For each line in the records that contains "conversions", make a copy.

(Data listing)

-- ==== Sys2Proof/Machine/Scan.lean ====
section
/-! DEFINITION. The Sensor Scan Unit (R21 to R30): passes, conversions, filters and the stop. List positions are counted
from 1. -/
namespace Sys2Proof.Machine

/-- The list positions of a group, in list order. -/
def positionsOf (group : ScanGroup) (list : List ScanEntry) : List Nat :=
  (List.range list.length).filterMap fun i =>
    match list[i]? with
    | some e => if e.group = group then some (i + 1) else none
    | none => none

/-- The entry at a list position. -/
def entryAt (list : List ScanEntry) (position : Nat) : Option ScanEntry :=
  if position = 0 then none else list[position - 1]?

/-- The first SLOW position of a list, or none (R23). -/
def firstSlow (list : List ScanEntry) : Option Nat := (positionsOf .slow list).head?

/-- The SLOW position after one, in list order, and after the last the first again (R23). -/
def nextSlow (list : List ScanEntry) (position : Nat) : Option Nat :=
  match (positionsOf .slow list).find? fun p => decide (position < p) with
  | some p => some p
  | none => firstSlow list

/-- The positions that a continuous pass converts, in order (R24). -/
def State.passPositions (s : State) : List Nat :=
  positionsOf .fast s.cfg.scan.list ++ s.ssu.roundRobin.toList

/-- The conversions of a pass start with the first (R24, R26). -/
def Scan.convert (u : Scan) (positions : List Nat) (now : Nat) : Scan :=
  match positions with
  | [] => { u with flight := none, remaining := [] }
  | p :: rest => { u with flight := some ⟨p, now + Config.conversionTime⟩, remaining := rest }

/-- The scan enters CONTINUOUS (R25). -/
def startContinuous (s : State) : State :=
  s.setSsu { s.ssu.convert s.passPositions s.now with
    mode := .continuous, intervalDue := some (s.now + Config.ms s.cfg.scan.interval) }

/-- A single pass over the positions from the first to the last (R30). -/
def startOnce (first last : Nat) (s : State) : State :=
  s.setSsu { s.ssu.convert ((List.range (last + 1)).drop first) s.now with mode := .once first last }

/-- The interval timer expires (R25). -/
def intervalExpired (due : Nat) (s : State) : State :=
  s.setSsu { s.ssu.convert s.passPositions s.now with
    intervalDue := some (due + Config.ms s.cfg.scan.interval) }

/-- The scan stops (R29, R9). -/
def stopScan (s : State) : State :=
  forEach scanStopped
    (s.setSsu { s.ssu with mode := .stopped, flight := none, remaining := [], intervalDue := none })

/-- A raw result joins a filter (R27). -/
def joinFilter (depth raw : Nat) (held : List Nat) : List Nat :=
  let all := held ++ [raw]
  all.drop (all.length - depth)

/-- The filtered value: the sum of the results held divided by their number, rounded down (R27). -/
def filteredValue (held : List Nat) : Nat := held.sum / held.length

/-- The result of the conversion of an entry joins its filter and is delivered (R28). -/
def takeResult (position : Nat) (e : ScanEntry) (raw : Nat) (s : State) : State :=
  let held := joinFilter e.depth raw (s.ssu.filters.getD (position - 1) [])
  forEach (deliver e.input raw (filteredValue held))
    (s.setSsu { s.ssu with filters := s.ssu.filters.set (position - 1) held })

/-- A completed SLOW conversion of a continuous pass moves the round-robin position (R23). -/
def moveRoundRobin (position : Nat) (e : ScanEntry) (s : State) : State :=
  if s.ssu.mode = .continuous ∧ e.group = .slow then
    s.setSsu { s.ssu with roundRobin := nextSlow s.cfg.scan.list position }
  else s

/-- The next conversion of the pass starts, or the pass ends (R24, R28, R30). -/
def nextConversion (s : State) : State :=
  match s.ssu.remaining with
  | [] =>
    match s.ssu.mode with
    | .once _ _ => stopScan s
    | .continuous | .stopped => s.setSsu { s.ssu with flight := none }
  | p :: rest => s.setSsu (s.ssu.convert (p :: rest) s.now)

/-- The completion of the conversion in flight (R28). -/
def completeConversion (f : Flight) (raw : Nat) (s : State) : State :=
  match entryAt s.cfg.scan.list f.position with
  | none => nextConversion s
  | some e => nextConversion (moveRoundRobin f.position e (takeResult f.position e raw s))

/-- Every filter of a list empty (R27). -/
def emptyFilters (list : List ScanEntry) : List (List Nat) := list.map fun _ => []

/-- The unit at the entry to SLEEP (R29, R27). -/
def scanAtSleep (s : State) : State :=
  let s1 := if s.ssu.mode = .stopped then s else stopScan s
  s1.setSsu { s1.ssu with filters := emptyFilters s1.cfg.scan.list }

/-- Autostart at the entry to PROVING (R36). -/
def autostart (s : State) : State :=
  if s.cfg.scan.autostart = true ∧ s.cfg.scan.list ≠ [] ∧ s.ssu.mode = .stopped then startContinuous s else s

/-- A depth as it is stored (R32). -/
def storedDepth (depth : Nat) : Nat := if [1, 2, 4, 8, 16].contains depth then depth else 1

/-- The positions whose depth is stored in another form (R32). -/
def coercedPositions (list : List ScanEntry) : List Nat :=
  (List.range list.length).filterMap fun i =>
    match list[i]? with
    | some e => if storedDepth e.depth = e.depth then none else some (i + 1)
    | none => none

/-- An accepted CONFIGURE SCAN (R31, R32). -/
def configureScan (c : ScanSettings) (s : State) : State :=
  let list := c.list.map fun e => { e with depth := storedDepth e.depth }
  let s1 := s.setCfg { s.cfg with scan := { c with list := list } }
  s1.setSsu { s1.ssu with filters := emptyFilters list, roundRobin := firstSlow list }

end Sys2Proof.Machine
end

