-- ==== Sys2Proof/Machine/LineFamily.lean ====
section
/-! DEFINITION. The commands of the Annunciation Unit: its twelve requests, the timers of the line, the display port and
the sounder. -/
namespace Sys2Proof.Machine

/-! ### Settings -/

/-- The line re-rendered when a message is on it (R134). -/
def renderIfOnLine (m : Fin 64) (s : State) : State := if s.onLine = some m then renderLine s else s

/-- CONFIGURE MESSAGE (R134). -/
def configureMessageRequest : Request where
  kind := 0x48
  inSleep := false
  fits := messageBodyFits
  run b s := configuring (readMessage b) (fun (m, c) =>
    Answer.ok (renderIfOnLine m (s.setCfg { s.cfg with messages := s.cfg.messages.set m c }))) s

def execConfigureMessage (tag : Byte) (body : List Byte) (s : State) : Host.Outcome State Fault Refusal :=
  event (configureMessageRequest.take tag body) s

/-- The rotation timer of the shown entry under a new interval in s (R136). -/
def Shown.rerotated (sh : Shown) (interval now : Nat) : Shown :=
  { sh with rotationDue := if interval = 0 then none else some (now + Config.sec interval) }

/-- An accepted CONFIGURE LINE (R136). -/
def configureLine (c : LineSettings) (s : State) : State :=
  (s.setCfg { s.cfg with line := c }).setAnu
    { s.anu with shown := s.anu.shown.map fun sh => sh.rerotated c.rotation s.now }

/-- CONFIGURE LINE (R136). -/
def configureLineRequest : Request where
  kind := 0x49
  inSleep := false
  fits := exactly 9
  run b s := configuring (readLineSettings b) (fun c => Answer.ok (configureLine c s)) s

def execConfigureLine (tag : Byte) (body : List Byte) (s : State) : Host.Outcome State Fault Refusal :=
  event (configureLineRequest.take tag body) s

/-- CONFIGURE DUTY MESSAGES (R137). -/
def configureDutyMessagesRequest : Request where
  kind := 0x4A
  inSleep := false
  fits := exactly 32
  run b s := configuring (readDutyMessages b) (fun c => Answer.ok (s.setCfg { s.cfg with dutyMessages := c })) s

def execConfigureDutyMessages (tag : Byte) (body : List Byte) (s : State) : Host.Outcome State Fault Refusal :=
  event (configureDutyMessagesRequest.take tag body) s

/-- An accepted SET PRIORITY MAP (R143): every level recomputed and the queue re-sorted. -/
def setPriorityMap (m : Table 6 AnnClass) (s : State) : State :=
  let s1 := s.setCfg { s.cfg with priorityMap := m }
  let relevel (e : Entry) : Entry := { e with level := s1.levelOf e.cls }
  s1.setAnu { s1.anu with
    queue := sortQueue (s1.anu.queue.map relevel)
    shown := s1.anu.shown.map fun sh => { sh with entry := relevel sh.entry } }

/-- SET PRIORITY MAP (R143). -/
def setPriorityMapRequest : Request where
  kind := 0x4B
  inSleep := false
  fits := exactly 6
  run b s := configuring (readPriorityMap b) (fun m =>
    if s.anu.hostHold then Answer.ok (setPriorityMap m s) else Answer.refuse s .noHold) s

def execSetPriorityMap (tag : Byte) (body : List Byte) (s : State) : Host.Outcome State Fault Refusal :=
  event (setPriorityMapRequest.take tag body) s

/-- The resting page is on the line (R151). -/
def State.restingOnLine (s : State) : Bool :=
  s.anu.shown.isNone && !s.anu.proofHold && decide (s.psc.state ≠ .sleep)

/-- An accepted SET RESTING PAGE (R151). -/
def setRestingPage (page : Option (Fin 64)) (s : State) : State :=
  let s1 := s.setCfg { s.cfg with restingPage := page }
  if s1.restingOnLine then renderLine s1 else s1

/-- SET RESTING PAGE (R151). -/
def setRestingPageRequest : Request where
  kind := 0x51
  inSleep := false
  fits := exactly 1
  run b s := configuring (readOptIndex 64 (byteAt b 0)) (fun p => Answer.ok (setRestingPage p s)) s

def execSetRestingPage (tag : Byte) (body : List Byte) (s : State) : Host.Outcome State Fault Refusal :=
  event (setRestingPageRequest.take tag body) s

/-! ### Holds, acknowledgement, host announcements, click -/

/-- HOLD (R144). -/
def holdRequest : Request where
  kind := 0x4C
  inSleep := false
  fits := exactly 0
  run _ s := Answer.ok (s.setAnu { s.anu with hostHold := true })

def execHold (tag : Byte) (body : List Byte) (s : State) : Host.Outcome State Fault Refusal :=
  event (holdRequest.take tag body) s

/-- RELEASE (R144): when the last hold is cleared, the line is decided. -/
def releaseRequest : Request where
  kind := 0x4D
  inSleep := false
  fits := exactly 0
  run _ s := if s.anu.hostHold then Answer.ok (decideLine (s.setAnu { s.anu with hostHold := false })) else Answer.ok s

def execRelease (tag : Byte) (body : List Byte) (s : State) : Host.Outcome State Fault Refusal :=
  event (releaseRequest.take tag body) s

/-- ACKNOWLEDGE SHOWN (R149). -/
def acknowledgeShownRequest : Request where
  kind := 0x4E
  inSleep := false
  fits := exactly 0
  run _ s :=
    match s.anu.shown with
    | none => Answer.refuse s .state
    | some sh => Answer.okWith (acknowledgeShown s) (be8 sh.entry.source.number)

def execAcknowledgeShown (tag : Byte) (body : List Byte) (s : State) : Host.Outcome State Fault Refusal :=
  event (acknowledgeShownRequest.take tag body) s

/-- The outcome of an offer, from the state before and after it: UPDATED 0, SHOWN 1, QUEUED 2, DROPPED 3 (R150). -/
def offerOutcome (x : AnnSource) (before after : Annunciation) : Nat :=
  if before.shows x || before.waits x then 0
  else if after.shows x then 1
  else if after.waits x then 2
  else 3

/-- ANNOUNCE (R150). -/
def announceRequest : Request where
  kind := 0x4F
  inSleep := false
  fits := exactly 3
  run b s := reading (readAnnounce b) (fun (h, m, c) =>
    let s1 := offer ⟨.host h, .hostMessage, m, c, .normal⟩ s
    Answer.okWith s1 (be8 (offerOutcome (.host h) s.anu s1.anu))) s

def execAnnounce (tag : Byte) (body : List Byte) (s : State) : Host.Outcome State Fault Refusal :=
  event (announceRequest.take tag body) s

/-- WITHDRAW (R150). -/
def withdrawRequest : Request where
  kind := 0x50
  inSleep := false
  fits := exactly 1
  run b s := reading (readIndex 8 (byteAt b 0)) (fun h =>
    Answer.okWith (withdraw (.host h) s) (flagByte (s.anu.shows (.host h) || s.anu.waits (.host h)))) s

def execWithdraw (tag : Byte) (body : List Byte) (s : State) : Host.Outcome State Fault Refusal :=
  event (withdrawRequest.take tag body) s

/-- CHIME CLICK (R155). -/
def chimeClickRequest : Request where
  kind := 0x52
  inSleep := false
  fits := exactly 0
  run _ s :=
    if s.anu.sounder = .silent then Answer.ok (s.setSounder (.click (s.now + Config.clickTime)))
    else ⟨s, .suppressed, []⟩

def execChimeClick (tag : Byte) (body : List Byte) (s : State) : Host.Outcome State Fault Refusal :=
  event (chimeClickRequest.take tag body) s

/-! ### READ LINE (R159) -/

/-- The fields of an entry (R138). -/
def Entry.bytes (e : Entry) : List Byte :=
  be8 e.source.number ++ enumByte AnnClass.list e.cls ++ be8 e.level ++ indexByte e.message ++ enumByte Chime.list e.chime ++
  enumByte AnnKind.list e.kind ++ be16 e.arrival ++ flagByte e.shownBefore

/-- The time to an expiry in steps of 100 ms, rounded down. -/
def remainingSteps (now due : Nat) : Nat := (due - now) / Config.ms 100

/-- The shown entry with its times remaining; the dwell remaining is 0 once elapsed (R159). -/
def Shown.bytes (now : Nat) (sh : Shown) : List Byte :=
  sh.entry.bytes ++ be8 ((sh.dwellDue.map (remainingSteps now)).getD 0) ++
  optField 1 (fun due => be8 (remainingSteps now due)) sh.showDue ++
  optField 2 (fun due => be16 (remainingSteps now due)) sh.rotationDue

/-- The page on the line: NONE 0, START 1, RESTING 2, BLANK 3 (R159, log entry 16). -/
def State.pageNumber (s : State) : Nat :=
  if s.anu.shown.isSome then 0
  else if s.page.isNone then 3
  else if s.anu.proofHold then 1
  else 2

/-- SILENT 0, ONE-SHOT 1, CLICK 2, REPEATING 3 (R159). -/
def Sounder.number : Sounder → Nat
  | .silent => 0 | .oneShot _ _ => 1 | .click _ => 2 | .repeating _ _ => 3

/-- The reply of READ LINE (R159). -/
def State.lineReadout (s : State) : List Byte :=
  flagByte s.anu.hostHold ++ flagByte s.anu.proofHold ++ optField 13 (Shown.bytes s.now) s.anu.shown ++
  countedList Entry.bytes s.anu.queue ++ be8 s.pageNumber ++ s.anu.content.items ++ s.anu.lastSent.items ++
  flagByte s.anu.transfer.isSome ++ flagByte s.anu.owed ++ be8 s.anu.sounder.number ++ be16 s.anu.arrivals ++
  s.cfg.lineBytes

/-- READ LINE (R159). -/
def readLineRequest : Request where
  kind := 0x53
  inSleep := false
  fits := exactly 0
  run _ s := Answer.okWith s s.lineReadout

def execReadLine (tag : Byte) (body : List Byte) (s : State) : Host.Outcome State Fault Refusal :=
  event (readLineRequest.take tag body) s

/-! ### Timers of the line -/

/-- The dwell elapses, and a higher head displaces the shown entry (R146). -/
def dwellElapsed (sh : Shown) (s : State) : State := decideLine (s.setShown (some { sh with dwellDue := none }))

/-- DWELL_EXPIRY (R146). -/
def execDwellExpiry (s : State) : Host.Outcome State Fault Refusal :=
  event (fun t =>
    match t.anu.shown with
    | none => t
    | some sh => onTimer sh.dwellDue (dwellElapsed sh) t) s

/-- A shown REMINDER's show time expires (R147). -/
def showTimeExpired (sh : Shown) (s : State) : State := decideAfterEnd (endEntry .expired sh.entry (stopShown s))

/-- SHOW_TIME_EXPIRY (R147). -/
def execShowTimeExpiry (s : State) : Host.Outcome State Fault Refusal :=
  event (fun t =>
    match t.anu.shown with
    | none => t
    | some sh => onTimer sh.showDue (showTimeExpired sh) t) s

/-- The shown entry is rotated when the conditions of R148 hold. -/
def Annunciation.rotates (a : Annunciation) (sh : Shown) : Bool :=
  !a.held && decide (sh.entry.kind = .normal ∧ sh.dwellDue = none) &&
    a.queue.any fun e => decide (e.level = sh.entry.level)

/-- The shown entry goes behind every waiting entry of its level, and the head begins to be shown (R148). -/
def rotate (s : State) : State :=
  let s1 := gainArrival s
  match s1.anu.shown with
  | none => s1
  | some sh =>
    let s2 := stopShown s1
    showHead (s2.setQueue (enqueue { sh.entry with arrival := s1.anu.arrivals } s2.anu.queue))

/-- The expiry of the rotation timer (R148). -/
def rotationExpired (sh : Shown) (s : State) : State :=
  if s.anu.rotates sh then rotate s
  else s.setShown (some (sh.rerotated s.cfg.line.rotation s.now))

/-- ROTATION_EXPIRY (R148). -/
def execRotationExpiry (s : State) : Host.Outcome State Fault Refusal :=
  event (fun t =>
    match t.anu.shown with
    | none => t
    | some sh => onTimer sh.rotationDue (rotationExpired sh) t) s

/-- LINE_REFRESH (R152). -/
def execLineRefresh (s : State) : Host.Outcome State Fault Refusal :=
  event (fun t =>
    match t.anu.refreshDue with
    | none => t
    | some due =>
      let t1 := t.reach due
      renderLine (t1.setAnu { t1.anu with refreshDue := some (due + Config.refreshInterval) })) s

/-- TRANSFER_COMPLETION (R153). -/
def execTransferCompletion (s : State) : Host.Outcome State Fault Refusal :=
  event (fun t =>
    match t.anu.transfer with
    | none => t
    | some x => completeTransfer x (t.reach x.due)) s

/-- ONE_SHOT_END (R154). -/
def execOneShotEnd (s : State) : Host.Outcome State Fault Refusal :=
  event (fun t =>
    match t.anu.sounder with
    | .oneShot _ due => (t.reach due).setSounder .silent
    | .silent | .click _ | .repeating _ _ => t) s

/-- CLICK_END (R155). -/
def execClickEnd (s : State) : Host.Outcome State Fault Refusal :=
  event (fun t =>
    match t.anu.sounder with
    | .click due => (t.reach due).setSounder .silent
    | .silent | .oneShot _ _ | .repeating _ _ => t) s

/-- REPEAT_PERIOD (R154): one period ends and the next begins with its tone. -/
def execRepeatPeriod (s : State) : Host.Outcome State Fault Refusal :=
  event (fun t =>
    match t.anu.sounder with
    | .repeating fast due => (t.reach due).setSounder (.repeating fast (due + repeatPeriod fast))
    | .silent | .oneShot _ _ | .click _ => t) s

end Sys2Proof.Machine
end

(End Data listing)

__Solved exercise__.
/-! DEFINITION. The Sensor Scan Unit (R21 to R30): passes, conversions, filters and the stop. List positions are counted
/-- The conversions of a pass start with the first (R24, R26). -/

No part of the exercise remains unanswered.